The point, said Stinchcombe, is that blockchain was not trustless—it simply asks people to trust technology rather than other people. This makes some sense—after all, we trust technology to conduct vital tasks all the time. But in reality, we’re actually trusting a third party to verify that the technology can be trusted. Blockchain, therefore, puts the task of verifying trust back on to the individual. This requires extraordinary knowledge, resources, and time. And this, according to Stinchcombe, makes blockchain far less effective than its supporters claim.

Financial Times journalist Dan McCrum used Stinchcombe’s argument to make a startling conclusion: “Blockchain doesn’t even solve most problems of trust. The integrity of data on a public blockchain can be trusted not to change, but that says nothing about whether the data is right in the first place.

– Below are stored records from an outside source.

-- ==== Sys2Proof/Machine/Operands.lean ====
section
/-! DEFINITION. Operands of the commands, the checks that raise an error, and the registers of the register block. -/

namespace Sys2Proof.Machine

variable {ν : Type}

/-! ### Operands -/

/-- `WIDTH` as an integer (10_state.md R21, 00_scope.md R13). -/
abbrev State.Of.w (s : State.Of ν) : Nat := s.regs.width.toNat

/-- `HEIGHT` as an integer (10_state.md R22). -/
abbrev State.Of.h (s : State.Of ν) : Nat := s.regs.height.toNat

/-- `TEXTLEN` as an integer (10_state.md R24). -/
abbrev State.Of.textLen (s : State.Of ν) : Nat := s.regs.textlen.toNat

/-- `NBITS` as an integer (10_state.md R25). -/
abbrev State.Of.nBits (s : State.Of ν) : Nat := s.regs.nbits.toNat

/-- `IT_I` as an integer (10_state.md R27). -/
abbrev State.Of.i (s : State.Of ν) : Nat := s.regs.iti.toNat

/-- `IT_J` as an integer (10_state.md R28). -/
abbrev State.Of.j (s : State.Of ν) : Nat := s.regs.itj.toNat

/-- The strength `Q = QSTEP / 65536` (10_state.md R23). -/
def State.Of.strength (num : NumOps ν) (s : State.Of ν) : ν := num.div (num.ofInt s.regs.qstep.toNat) (num.ofInt 65536)

/-- `NB(H)·NB(W)`, the number of blocks of the image (42_block_iterator.md R170, R174). -/
def State.Of.blocks (s : State.Of ν) : Nat := nb s.h * nb s.w

/-- `8L + 16`, the length in bits of the text with its delimiter (40_bit_codec.md R132, 45_orchestrator.md R231). -/
def State.Of.payloadBits (s : State.Of ν) : Nat := 8 * s.textLen + 16

/-- The index of the carrier coefficient, row 4, column 5 (44_quantizer.md R210). -/
def carrierIndex : Fin 64 := cellIndex 4 5

/-- The carrier coefficient `COEF[4][5]` (44_quantizer.md R210). -/
def State.Of.carrier (s : State.Of ν) : ν := matAt s.coef 4 5

/-! ### Checks, each the cause of one error code -/

/-- The cause of `E_INVIMG` (60_exceptions.md R262). -/
def State.Of.badImage (cfg : Config ν) (s : State.Of ν) : Bool :=
  decide (s.w = 0) || decide (s.h = 0) || decide (s.w > cfg.maxw) || decide (s.h > cfg.maxh)

/-- The cause of `E_BADQ` (60_exceptions.md R265). -/
def State.Of.badStrength (s : State.Of ν) : Bool := decide (s.regs.qstep = 0)

/-- The cause of `E_LEN` at `T2B` and `EMBED` (60_exceptions.md R266). -/
def State.Of.badTextLen (cfg : Config ν) (s : State.Of ν) : Bool := decide (s.textLen > cfg.maxtext)

/-- The cause of `E_LEN` at `B2T` (60_exceptions.md R266). -/
def State.Of.badBitLen (cfg : Config ν) (s : State.Of ν) : Bool := decide (s.nBits > cfg.maxbits)

/-- The cause of `E_UNENC`: a character above 255 in the text (60_exceptions.md R263). -/
def State.Of.badText (cfg : Config ν) (s : State.Of ν) : Bool :=
  (List.range s.textLen).any fun k => decide ((s.mem.txtWord cfg k).toNat > 255)

/-- The cause of `E_CAPACITY`: the payload is longer than the capacity and the policy is strict
(60_exceptions.md R264). -/
def State.Of.overCapacity (s : State.Of ν) : Bool := decide (s.payloadBits > s.blocks) && !s.ctrl.capmode

/-- The cause of `E_BOUNDS`: the block at (`IT_I`, `IT_J`) does not lie inside the image
(60_exceptions.md R267). The sums are of integers and do not wrap. -/
def State.Of.badBlock (cfg : Config ν) (s : State.Of ν) : Bool :=
  decide (s.w > cfg.maxw) || decide (s.h > cfg.maxh) || decide (s.i + 8 > s.h) || decide (s.j + 8 > s.w)

/-! ### The register block (10_state.md R57) -/

/-- The registers of the register block; `reserved` stands for each offset from 0x38 to 0xFC. -/
inductive Reg where
  | id
  | ctrl
  | status
  | cmd
  | width
  | height
  | qstep
  | textlen
  | nbits
  | outlen
  | iti
  | itj
  | bitcur
  | capacity
  | reserved
  deriving DecidableEq, Repr

/-- The register at a word offset of the register block (10_state.md R57). -/
def regAt (off : Nat) : Reg :=
  match off with
  | 0x00 => .id
  | 0x04 => .ctrl
  | 0x08 => .status
  | 0x0C => .cmd
  | 0x10 => .width
  | 0x14 => .height
  | 0x18 => .qstep
  | 0x1C => .textlen
  | 0x20 => .nbits
  | 0x24 => .outlen
  | 0x28 => .iti
  | 0x2C => .itj
  | 0x30 => .bitcur
  | 0x34 => .capacity
  | _ => .reserved

/-- The offset of a register (10_state.md R57); of the reserved ones, the first. -/
def Reg.offset : Reg → Nat
  | .id => 0x00
  | .ctrl => 0x04
  | .status => 0x08
  | .cmd => 0x0C
  | .width => 0x10
  | .height => 0x14
  | .qstep => 0x18
  | .textlen => 0x1C
  | .nbits => 0x20
  | .outlen => 0x24
  | .iti => 0x28
  | .itj => 0x2C
  | .bitcur => 0x30
  | .capacity => 0x34
  | .reserved => 0x38

/-- `ID`, the ASCII bytes "WMD1" (10_state.md R41). -/
def idWord : Word := 0x574D4431

/-- The registers a host may read while a command runs (20_memory.md R79); the reserved offsets are not among them
(DEDUCED, assumption 13). -/
def Reg.readableBusy : Reg → Bool
  | .id | .ctrl | .status | .cmd => true
  | .width | .height | .qstep | .textlen | .nbits | .outlen | .iti | .itj | .bitcur | .capacity | .reserved => false

end Sys2Proof.Machine
end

For votes, tuna, shipping containers, or mango supply chains, a blockchain registry would only be as good or as trustworthy as the people contributing to it.”

Finally, there was another painful reality about blockchain. Even by mid-2019, few average internet users were actually using it. Blockchain enthusiasts envisioned Dapps functioning as apps on an iPhone. Because Dapps were outside the control of giant tech companies, they offered users a way to bypass gatekeepers and avoid the incessant tracking that occurs on the internet. Of the twenty-seven hundred Dapps with enough data for statistical measurement, however, only three attracted more than ten thousand daily users. In fact, thirty of the top fifty Dapps were dedicated to gambling.

The smartphone apps you might be used to rely on a centralized data center to deliver content to your phone through an internet service provider (ISP). A Dapp relies on a decentralized method, where users are connected to one another rather than to a single entity, to deliver content.

One problem with Dapps is that users have to get used to a whole new blockchain-based operating system. In comparison, downloading an app onto a smartphone is relatively simple and easy. Blockchain’s operating system remains in a relatively early phase. Programmers are building and troubleshooting the system. User experience is not yet a focus.

“Does it run? Yeah, it runs, like if I built a car,” said one computer science professor. “It’ll run, but it’s not something you’d want to put your kids in.”